兩人上車,趙興把車開到餐廳門前,把雨衣放在了電動車上。
路上白雪也不知道該怎麽開口,趙興也沒有說話。
到了電梯口趙興自然而然的進了電梯。到了家門口,是趙興開的門,鑰匙在趙興手裡,趙興讓白雪先進,
白雪說:“謝謝!”
聽到門響走過來的小船奇怪地看著白雪:“姐,你回你自己家為什麽要對他說謝謝?”
對哦,為什麽?白雪這會大腦已經有些宕機了,想不清楚那麽多。兩腿輕飄飄的,走路感覺踩在棉花上。
“姐,你臉怎麽那麽紅呢?感冒了嗎?”
“是哦,臉有點熱,我去喝點水。”
“姐,你喝水上臥室幹嘛?”
“你坐這裡吧,我去給你倒水。”小船把白雪拉過來讓她坐在椅子上,自己去倒水去了。
白雪兩手支著頭,心裡罵著自己:真是丟臉死了!盡出糗!
趙興也坐在椅子上若有所思的看著白雪,嘴角掛著似有若無的笑意。
白雪接過小船遞過來的水杯,沒話找話地問小船:“小船,你晚上做的啥吃的?”
“我沒做飯啊。你走的時候不是說,家裡沒菜了,如果雨下的太大,今天就不要做飯,等你回來下餃子吃嗎?”
“是啊,我怎麽給忘了。”
“那我去下餃子吧。”
“你不要去,我去吧。”趙興站了起來。
“你看你那迷糊樣,在自己家都能迷路,再去下餃子,還不知道會把什麽丟進鍋裡,我怕我們會被你毒死。”
“毒死你算了。”白雪嘴裡輕聲嘀咕著,臉上卻控制不住的傻笑著。
“姐,我怎麽感覺你今天不對勁呀?像傻了一樣。”
“去去去,不好好寫作業在這裡瞎說啥?”
“趙大哥也被你傳染了,也在廚房裡傻笑呢,你看。
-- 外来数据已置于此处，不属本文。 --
-- ==== Sys2Proof/Machine/HostProgram.lean ====
section
/-! DEFINITION. Host programs: the statements of 30_encoding.md R85, which map one to one onto host accesses, and the
pseudo-instructions of R86. -/

namespace Sys2Proof.Machine

/-- A host statement (30_encoding.md R85). -/
inductive HostStmt where
  /-- `WR <reg>, <v>`. -/
  | wr (r : Reg) (v : Int)
  /-- `RD <reg>`. -/
  | rd (r : Reg)
  /-- `WB <space>[<a>], <b>`. -/
  | wb (sp : Space) (a : Nat) (b : Byte)
  /-- `RB <space>[<a>]`. -/
  | rb (sp : Space) (a : Nat)
  /-- `WK <i>, <v>`. -/
  | wk (i : Nat) (v : Int)
  /-- `RK <i>`. -/
  | rk (i : Nat)
  /-- `WAIT`. -/
  | wait
deriving DecidableEq, Repr

/-- The host access of a statement; a 32-bit value is `v mod 2^32` (30_encoding.md R85). -/
def HostStmt.event : HostStmt → EnvEvent
  | .wr r v => .write .reg r.offset 4 (BitVec.ofInt 32 v)
  | .rd r => .read .reg r.offset 4
  | .wb sp a b => .write sp a 1 (b.setWidth 32)
  | .rb sp a => .read sp a 1
  | .wk i v => .write .kmem i 4 (BitVec.ofInt 32 v)
  | .rk i => .read .kmem i 4
  | .wait => .wait

/-- The state with a host program still to run. -/
def State.withHostProgram (s : State) (p : List HostStmt) : State := { s with env := p.map HostStmt.event }

/-- The expansion of a command's pseudo-instruction without operands: `WR CMD, <word> ; WAIT` (30_encoding.md R86). -/
def hostCommand (i : Instr) : List HostStmt := [.wr .cmd (encode i).toNat, .wait]

/-- `ALLOC w, h, bpp` (30_encoding.md R86). -/
def hostAlloc (w h bpp : Int) : List HostStmt :=
  [.wr .arg0 w, .wr .arg1 h, .wr .arg2 bpp] ++ hostCommand .alloc

/-- `BRIGHTNESS d` (30_encoding.md R86). -/
def hostBrightness (d : Int) : List HostStmt := .wr .arg0 d :: hostCommand .brightness

/-- `THRESHOLD t` (30_encoding.md R86). -/
def hostThreshold (t : Int) : List HostStmt := .wr .arg0 t :: hostCommand .threshold

/-- `KERNEL n, d, [k_0, …]` (30_encoding.md R86). -/
def hostKernel (n d : Int) (ks : List Int) : List HostStmt :=
  [.wr .ksize n, .wr .kdiv d] ++ (List.range ks.length).map (fun i => .wk i (ks.getD i 0))

/-- `FILE [b_0, …]` (30_encoding.md R86). -/
def hostFile (bs : List Byte) : List HostStmt :=
  (List.range bs.length).map (fun a => .wb .fbuf a (bs.getD a 0)) ++ [.wr .flen bs.length]

/-- `EXPECT <code>` reads STATUS; the comparison is the test's (30_encoding.md R86). -/
def hostExpect : List HostStmt := [.rd .status]

end Sys2Proof.Machine
end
”小船指著廚房小聲對白雪說。
“姐,今天是不是發生什麽事了?”
“什麽都沒有發生。把你的作業拿來我檢查。”
“姐,我做作業你還不放心嗎?有什麽可檢查的?”小船不情不願的把作業拿過來遞給白雪。
白雪拿著小船的暑假作業,隻感覺眼花繚亂的,也不知道上面寫的啥。
“姐,你不是說給我檢查作業嗎?”
“是啊,我在檢查啊。”
“你把作業拿倒著也能檢查啊。”
“小船,你能不能不要在這裡吵我?吵得我頭疼!”白雪把作業塞到小船手裡,站起來進了臥室。
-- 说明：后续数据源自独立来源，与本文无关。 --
-- ==== Sys2Proof/Tests/Slice0.lean ====
section
/-! SUPPORT. The model's own tests: what the well-formedness checks refuse, the written-out command words, one small step per
command with the results of 95_test_vectors.md, and for every statement with hypotheses a concrete state that meets them. -/

namespace Sys2Proof.Tests

open Sys2Proof.Machine

/-! ## Helpers -/

/-- A byte memory that lists the given values from address 0 on. -/
def cells (l : List Nat) : Memory 8 := (List.range l.length).map (fun a => (a, BitVec.ofNat 8 (l.getD a 0)))

/-- A block that holds a w×h image with the given GRIDMEM bytes. -/
def image (w h bpp : Nat) (px : List Nat) : State :=
  { State.reset with
    img := true, imgW := BitVec.ofNat 32 w, imgH := BitVec.ofNat 32 h, imgBpp := BitVec.ofNat 32 bpp, grid := cells px }

/-- A block whose FBUF begins with a file of the given bytes. -/
def file (bs : List Nat) : State := { State.reset with flen := BitVec.ofNat 32 bs.length, fbuf := cells bs }

/-- A user kernel of side n and divisor d. -/
def withKernel (s : State) (n d : Int) (ks : List Int) : State :=
  { s with
    ksize := BitVec.ofInt 32 n, kdiv := BitVec.ofInt 32 d
    kmem := (List.range ks.length).map (fun a => (a, BitVec.ofInt 32 (ks.getD a 0))) }

/-- The same block under P_NUMERICS = BINARY64. -/
def inBinary64 (s : State) : State := { s with params := { s.params with numerics := .binary64 } }

/-- STATUS and the first n bytes of GRIDMEM after the step that performs the command word w. -/
def run (w : Nat) (s : State) (n : Nat) : Option (Nat × List Nat) :=
  match step (s.withFetchWord 32 w) with
  | .next t => some (t.statusWord.toNat, (List.range n).map (fun a => (t.gridByte a).toNat))
  | _ => none

/-- STATUS, FLEN and n bytes of FBUF from lo on, after the step that performs SAVE. -/
def runSave (s : State) (lo n : Nat) : Option (Nat × Nat × List Nat) :=
  match step (s.withFetchWord 32 0x02) with
  | .next t => some (t.statusWord.toNat, t.flen.toNat, (List.range n).map (fun a => (t.fbufByte (lo + a)).toNat))
  | _ => none

/-- The 54 header bytes of a file of the tests, with the fields the tests vary. -/
def header (fsz off w h bpp isz : Nat) : List Nat :=
  [0x42, 0x4D, fsz % 256, fsz / 256, 0, 0, 0, 0, 0, 0, off % 256, off / 256, 0, 0, 40, 0, 0, 0] ++
  [w, 0, 0, 0, h, 0, 0, 0, 1, 0, bpp, 0, 0, 0, 0, 0, isz, 0, 0, 0] ++
  [0x13, 0x0B, 0, 0, 0x13, 0x0B, 0, 0, 0, 0, 0, 0, 0, 0, 0, 0]

/-- The file of V-COD-1: 24-bit, 6×1, with two padding bytes that are not zero. -/
def codFile1 : List Nat :=
  header 74 54 6 1 24 20 ++ [3, 2, 1, 13, 12, 11, 23, 22, 21, 33, 32, 31, 43, 42, 41, 53, 52, 51, 0xAA, 0xBB]

/-- The file of V-COD-3: 24-bit, 2×2. -/
def codFile3 : List Nat := header 70 54 2 2 24 16 ++ [3, 2, 1, 6, 5, 4, 0, 0, 9, 8, 7, 12, 11, 10, 0, 0]

/-- The file of V-COD-4: 8-bit, 4×1, with IMAGE_SIZE 0 and the grey-ramp palette. -/
def codFile4 : List Nat :=
  header 1082 1078 4 1 8 0 ++ (List.range 1024).map (fun a => if a % 4 = 3 then 0 else a / 4) ++ [0, 50, 100, 255]

/-! ## Well-formedness: an ill-formed term for each check (00_scope.md R7, 30_encoding.md R80, R81) -/

theorem test_params_wellFormed : Config.params.wellFormed = true := by decide
theorem test_params_no_pixel : { Config.params with gridPx := 0 }.wellFormed = false := by decide
theorem test_params_small_fbuf : { Config.params with fbufBytes := 1077 }.wellFormed = false := by decide
theorem test_params_small_kmax : { Config.params with kmax := 1 }.wellFormed = false := by decide
theorem test_params_even_kmax : { Config.params with kmax := 4 }.wellFormed = false := by decide
theorem test_word_reserved_bits : commandWordWellFormed 0x00000101 = false := by decide
theorem test_word_unmapped_opcode : commandWordWellFormed 0x00000014 = false := by decide

/-! ## Decoding: the word of each command, RSV = 0 in bits 31:8 and OPC in bits 7:0 (30_encoding.md R80, R81) -/

theorem test_decode_load : decode ((0 : BitVec 24) ++ 0b00000001#8) = .ok .load := by decide
theorem test_decode_save : decode ((0 : BitVec 24) ++ 0b00000010#8) = .ok .save := by decide
theorem test_decode_alloc : decode ((0 : BitVec 24) ++ 0b00000011#8) = .ok .alloc := by decide
theorem test_decode_printInfo : decode ((0 : BitVec 24) ++ 0b00000100#8) = .ok .printInfo := by decide
theorem test_decode_negative : decode ((0 : BitVec 24) ++ 0b00010000#8) = .ok .negative := by decide
theorem test_decode_grayscale : decode ((0 : BitVec 24) ++ 0b00010001#8) = .ok .grayscale := by decide
theorem test_decode_brightness : decode ((0 : BitVec 24) ++ 0b00010010#8) = .ok .brightness := by decide
theorem test_decode_threshold : decode ((0 : BitVec 24) ++ 0b00010011#8) = .ok .threshold := by decide
theorem test_decode_convolve : decode ((0 : BitVec 24) ++ 0b00100000#8) = .ok .convolve := by decide
theorem test_decode_boxBlur : decode ((0 : BitVec 24) ++ 0b00100001#8) = .ok .boxBlur := by decide
theorem test_decode_gaussian : decode ((0 : BitVec 24) ++ 0b00100010#8) = .ok .gaussian := by decide
theorem test_decode_outline : decode ((0 : BitVec 24) ++ 0b00100011#8) = .ok .outline := by decide
theorem test_decode_emboss : decode ((0 : BitVec 24) ++ 0b00100100#8) = .ok .emboss := by decide
theorem test_decode_sharpen : decode ((0 : BitVec 24) ++ 0b00100101#8) = .ok .sharpen := by decide
theorem test_decode_equalize : decode ((0 : BitVec 24) ++ 0b00110000#8) = .ok .equalize := by decide
theorem test_decode_reserved_bits : decode 0x80000001 = .error .reservedBits := by decide
theorem test_decode_unmapped : decode 0x00000031 = .error .unmappedOpcode := by decide
theorem test_decodeTableWord : decodeTableWord 32 0x00000024 = some .emboss := by decide

/-! ## One step per command: results of 95_test_vectors.md -/

/-- V-COD-1. -/
theorem test_load_24 : run 0x01 (file codFile1) 18 =
    some (0x200, [1, 2, 3, 11, 12, 13, 21, 22, 23, 31, 32, 33, 41, 42, 43, 51, 52, 53]) := by decide
/-- V-COD-4. -/
theorem test_load_8 : run 0x01 (file codFile4) 4 = some (0x200, [0, 50, 100, 255]) := by decide +kernel
/-- V-COD-3: SAVE of the 2×2 image writes the stored rows bottom row first, with zero padding. -/
theorem test_save_24 : runSave (image 2 2 24 [7, 8, 9, 10, 11, 12, 1, 2, 3, 4, 5, 6]) 54 16 =
    some (0x200, 70, [3, 2, 1, 6, 5, 4, 0, 0, 9, 8, 7, 12, 11, 10, 0, 0]) := by decide
/-- Program P2: the header fields of the saved 8-bit 4×4 file. -/
theorem test_save_8 : runSave (image 4 4 8 (List.replicate 16 255)) 10 28 =
    some (0x200, 1094, [54, 4, 0, 0, 40, 0, 0, 0, 4, 0, 0, 0, 4, 0, 0, 0, 1, 0, 8, 0, 0, 0, 0, 0, 16, 0, 0, 0]) := by
  decide +kernel
/-- V-COD-12. -/
theorem test_alloc : run 0x03 { State.reset with arg0 := 8, arg1 := 8, arg2 := 24 } 192 =
    some (0x200, List.replicate 192 0) := by decide +kernel
/-- V-COD-12: 72 pixels do not fit. -/
theorem test_alloc_capacity : run 0x03 { State.reset with arg0 := 8, arg1 := 9, arg2 := 8 } 0 = some (7, []) := by decide
/-- V-COD-12. -/
theorem test_printInfo : run 0x04 State.reset 0 = some (6, []) := by decide
theorem test_printInfo_ok : run 0x04 (image 1 1 8 [5]) 1 = some (0x200, [5]) := by decide
/-- V-PT-1. -/
theorem test_negative : run 0x10 (image 4 1 8 [0, 100, 128, 255]) 4 = some (0x200, [255, 155, 127, 0]) := by decide
/-- V-PT-4. -/
theorem test_grayscale :
    run 0x11 (image 6 1 24 [10, 20, 31, 0, 0, 2, 255, 255, 255, 1, 1, 0, 1, 0, 0, 0, 1, 1]) 18 =
      some (0x200, [20, 20, 20, 1, 1, 1, 255, 255, 255, 1, 1, 1, 0, 0, 0, 1, 1, 1]) := by decide
/-- V-PT-5. -/
theorem test_grayscale_8 : run 0x11 (image 2 1 8 [5, 6]) 2 = some (0x204, [5, 6]) := by decide
/-- V-PT-9b. -/
theorem test_brightness : run 0x12 { image 1 1 24 [0, 250, 253] with arg0 := 5 } 3 = some (0x200, [5, 255, 255]) := by decide
/-- V-PT-8. -/
theorem test_brightness_low : run 0x12 { image 3 1 8 [0, 127, 255] with arg0 := 0x80000000 } 3 =
    some (0x200, [0, 0, 0]) := by decide
/-- V-PT-14. -/
theorem test_threshold : run 0x13 { image 4 1 8 [0, 1, 254, 255] with arg0 := 255 } 4 = some (0x200, [0, 0, 0, 255]) := by
  decide
/-- V-PT-12. -/
theorem test_threshold_low : run 0x13 { image 4 1 8 [0, 1, 254, 255] with arg0 := 0xFFFFFFFF } 4 =
    some (0x200, [255, 255, 255, 255]) := by decide
/-- V-CNV-14: kernel entry (2, 1) moves the image down one row. -/
theorem test_convolve : run 0x20 (withKernel (image 1 3 8 [0, 100, 0]) 3 1 [0, 0, 0, 0, 0, 0, 0, 1, 0]) 3 =
    some (0x200, [0, 0, 100]) := by decide
/-- V-CNV-9: ties round away from zero. -/
theorem test_convolve_ties : run 0x20 (withKernel (image 4 1 8 [1, 3, 4, 255]) 1 2 [1]) 4 =
    some (0x200, [1, 2, 2, 128]) := by decide
/-- V-CNV-7. -/
theorem test_boxBlur : run 0x21 (image 2 1 24 [255, 0, 0, 0, 0, 255]) 6 = some (0x200, [170, 0, 85, 85, 0, 170]) := by decide
/-- V-CNV-2, under BINARY64. -/
theorem test_boxBlur_binary64 :
    run 0x21 { image 3 3 8 [0, 0, 0, 0, 90, 0, 0, 0, 0] with params := { Config.params with numerics := .binary64 } } 9 =
      some (0x200, List.replicate 9 10) := by decide
/-- V-CNV-3b. -/
theorem test_gaussian : run 0x22 (image 3 1 8 [0, 2, 0]) 3 = some (0x200, [1, 1, 1]) := by decide
/-- V-CNV-4. -/
theorem test_outline : run 0x23 (image 3 3 8 [0, 0, 0, 0, 10, 0, 0, 0, 0]) 9 =
    some (0x200, [0, 0, 0, 0, 80, 0, 0, 0, 0]) := by decide
/-- V-CNV-5. -/
theorem test_emboss : run 0x24 (image 3 3 8 [0, 0, 0, 0, 100, 0, 0, 0, 0]) 9 =
    some (0x200, [0, 0, 0, 0, 100, 100, 0, 100, 200]) := by decide
/-- V-CNV-6b. -/
theorem test_sharpen : run 0x25 (image 3 3 8 [50, 50, 50, 50, 100, 50, 50, 50, 50]) 9 =
    some (0x200, [50, 0, 50, 0, 255, 0, 50, 0, 50]) := by decide
/-- V-EQ-6. -/
theorem test_equalize_8 : run 0x30 (image 5 1 8 [3, 1, 4, 1, 5]) 5 = some (0x200, [85, 0, 170, 0, 255]) := by decide
/-- V-EQ-10. -/
theorem test_equalize_24 : run 0x30 (image 2 1 24 [255, 0, 0, 0, 0, 255]) 6 =
    some (0x200, [255, 179, 179, 0, 0, 226]) := by decide
/-- V-COD-13: an illegal word. -/
theorem test_illegal_word : run 0x00000101 State.reset 0 = some (8, []) := by decide

/-! ## Witnesses: for every statement with hypotheses, a state and operands that meet them together -/

/-- An 8-bit 2×1 image (V-EQ-2). -/
def grey : State := image 2 1 8 [10, 20]

/-- A 24-bit 2×1 image (V-EQ-10). -/
def colour : State := image 2 1 24 [255, 0, 0, 0, 0, 255]

/-- A state whose host has the given accesses to make. -/
def facing (s : State) (env : List EnvEvent) : State := { s with env := env }

/-- A state with the command word w pending, n polls before the Engine moves and the given host accesses to come. -/
def busy (s : State) (w : Word) (n : Nat) (env : List EnvEvent) : State :=
  { s with cmd := w, busy := true, pending := some w, polls := [n], env := env }

theorem inv_reset : State.reset.Inv :=
  ⟨.inl (by decide), by unfold State.BusyInv; decide, by constructor <;> decide, by constructor <;> decide,
    fun h => absurd h (by decide)⟩

theorem inv_grey : grey.Inv :=
  ⟨.inr (by decide), by unfold State.BusyInv; decide, by constructor <;> decide, by constructor <;> decide,
    by unfold State.ImageWritten; decide⟩

theorem inv_colour : colour.Inv :=
  ⟨.inr (by decide), by unfold State.BusyInv; decide, by constructor <;> decide, by constructor <;> decide,
    by unfold State.ImageWritten; decide⟩

/-- The invariant does not look at what lies outside the block. -/
theorem inv_facing {s : State} (h : s.Inv) (env : List EnvEvent) : (facing s env).Inv :=
  ⟨h.image, h.busy, ⟨h.canonical.1, h.canonical.2, h.canonical.3, h.canonical.4, h.canonical.5⟩,
    ⟨h.within.1, h.within.2, h.within.3, h.within.4, h.within.5⟩, h.written⟩

theorem inv_busy {s : State} (h : s.Inv) (w : Word) (n : Nat) (env : List EnvEvent) : (busy s w n env).Inv :=
  ⟨h.image, rfl, ⟨h.canonical.1, h.canonical.2, h.canonical.3, h.canonical.4, h.canonical.5⟩,
    ⟨h.within.1, h.within.2, h.within.3, h.within.4, h.within.5⟩, h.written⟩

/-! ### Encoding and the execution model -/

theorem witness_StepPerformsThePendingCommand :
    (busy grey 0x10 0 [.wait]).pending = some 0x10 ∧ (busy grey 0x10 0 [.wait]).engineTurn = true ∧
      (busy grey 0x10 5 []).engineTurn = true ∧ decode 0x10 = .ok .negative := by decide

theorem witness_IllegalCommandWordRaisesCodeEight :
    ((busy grey 0x101 0 []).pending = some 0x101 ∧ (busy grey 0x101 0 []).engineTurn = true ∧ rsvField 0x101 ≠ 0) ∧
    ((busy grey 0xFF 0 []).pending = some 0xFF ∧ (busy grey 0xFF 0 []).engineTurn = true ∧
      opcField 0xFF ∉ mappedOpcodes) := by decide

theorem witness_FailedCommandChangesOnlyStatus :
    ∃ t, exec .negative State.reset = .next t ∧ t.code ≠ .ok := ⟨_, rfl, by decide⟩

theorem witness_NoImageRaisesInvalidParameter :
    Instr.save ≠ .load ∧ Instr.save ≠ .alloc ∧ State.reset.img = false := by decide

theorem witness_CommandsWriteOnlyTheirWriteSet :
    (∃ t, exec .save colour = .next t ∧ t.code = .ok ∧ colour.imgBpp = 24 ∧ colour.savedLength ≤ 62) ∧
      (∃ t, exec .save grey = .next t ∧ t.code = .ok ∧ grey.imgBpp = 8) ∧
      (∃ t, exec .printInfo colour = .next t ∧ t.code = .ok) ∧
      (∃ t, exec .load (file codFile1) = .next t ∧ t.code = .ok ∧ t.imgBpp = 24 ∧ t.imageArea ≤ 18) ∧
      ∃ t, exec .negative colour = .next t ∧ t.code = .ok ∧ t.imageArea ≤ 6 :=
  ⟨⟨_, execSave_eq _, by decide⟩, ⟨_, execSave_eq _, by decide⟩, ⟨_, execPrintInfo_eq _, by decide⟩,
    ⟨_, execLoad_eq _, by decide⟩, ⟨_, execNegative_eq _, by decide⟩⟩

theorem witness_NoCommandWritesOutsideTheImageArea :
    ∃ t, exec .negative grey = .next t ∧ t.imageArea ≤ 2 := ⟨_, execNegative_eq _, by decide⟩

theorem witness_HostAccessNeverChangesStatusOrImageRegisters :
    (facing grey [.write .hblob 53 1 7]).pending = none ∧
      (∀ rest, (facing grey [.write .hblob 53 1 7]).env ≠ .reset :: rest) ∧
      ∃ t, step (facing grey [.write .hblob 53 1 7]) = .next t := by
  refine ⟨rfl, fun rest h => ?_, _, rfl⟩
  cases h

/-! ### The invariant and reset -/

/-- The Engine's step, a host step, a WAIT, a reset and the idle step. -/
theorem witness_EveryStepKeepsTheInvariant :
    ((busy grey 0x10 0 []).Inv ∧ ∃ t, step (busy grey 0x10 0 []) = .next t) ∧
    ((facing grey [.write .gridmem 1 1 9]).Inv ∧ ∃ t, step (facing grey [.write .gridmem 1 1 9]) = .next t) ∧
    ((busy grey 0x10 1 [.wait]).Inv ∧ ∃ t, step (busy grey 0x10 1 [.wait]) = .next t) ∧
    ((busy grey 0x10 1 [.reset]).Inv ∧ ∃ t, step (busy grey 0x10 1 [.reset]) = .next t) ∧
    (State.reset.Inv ∧ ∃ t, step State.reset = .next t) :=
  ⟨⟨inv_busy inv_grey _ _ _, _, rfl⟩, ⟨inv_facing inv_grey _, _, rfl⟩, ⟨inv_busy inv_grey _ _ _, _, rfl⟩,
    ⟨inv_busy inv_grey _ _ _, _, rfl⟩, ⟨inv_reset, _, rfl⟩⟩

theorem witness_CapabilityRegistersNeverChange : ∃ t, step (facing grey [.reset]) = .next t := ⟨_, rfl⟩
白雪趴在床上,自己今天是怎麽了?完全控制不住自己的情緒。
她雙手抓住自己的頭髮,白雪,你給我冷靜下來!不要再出糗了!丟死人了!
“餃子好了。”
趙興把餃子端上桌不見白雪,就叫到:“小船,叫你姐吃飯。”
小船去臥室叫白雪,白雪說:“你們先吃,我等一會再吃。”
“你怎麽了姐?是不是真的生病了?”
“可能是吧?你不要管我,趕緊去吃飯。”
“那我給你去拿藥。”
“拿什麽藥?我沒發現你怎麽這麽囉嗦呢?小船。”白雪一下坐了起來。
“趕緊去吃飯,別在這裡羅裡吧嗦的!讓我安靜一會。”
小船委屈巴巴的走到客廳去吃飯了。
白雪又趴在了床上。
“怎麽了?”趙興那語氣柔軟的能把白雪的心給燙化了。
趙興手撐在床上,靠近白雪的耳朵,輕聲說:“喜歡我又不丟人,沒人笑話你,快起來吃飯。”
白雪的臉更燙了,她有種拿被子把自己裹起來的衝動。自己表現的有那麽明顯嗎?!
“快起來,你再不起來,我就動手了哦。”
感覺著身邊傳來的燙人的熱度,白雪趴在那裡沒敢動:“你先過去,我自己起來!”
趙興站直身子向後退了一步。
白雪翻身坐起來,發現趙興正站在那裡看著她,趕忙慌亂的低下了頭。
“怎麽還坐在那裡啊?真想讓我動手啊?”
“不是讓你先過去嗎?”白雪低著頭小聲嘟囔著。
趙興過來抓著白雪的胳膊把她拽起來,對著她的耳朵說:“我真想抱你一下。”
白雪臉紅的像煮熟的蝦子,心也不受控制的狂跳著。
她推開趙興,狠狠地瞪了他一眼,躲開趙興,自己先坐到餐桌邊去吃飯了。
“姐,你的臉好紅啊,真的沒事嗎?”
“我沒事,你快吃飯。”
“姐,我已經吃完了。”
“去看書去。”
“嗷。”
白雪扒拉著碗裡的餃子,食不知味。
趙興坐在一旁邊吃餃子邊觀察著白雪,邊偷笑著。
吃完飯,白雪把碗筷收拾了,躲在廚房裡慢慢洗著。
她今天感覺這房間特別小,都沒有她待的地方。也不知道該坐還是該站,渾身不自在。
乾脆當個鴕鳥躲在廚房裡不想出去。
客廳裡,趙興拿出手機,看著那幾十個未接來電,心裡很煩。
家裡一直給他施壓,讓他給張靜賠禮道歉,讓他們重歸於好,讓他們盡快完婚。
可是,那完全是他們一廂情願的想法。自己從來沒有喜歡過張靜,也給張靜說清楚了,可是張靜這大小姐說什麽也不放棄!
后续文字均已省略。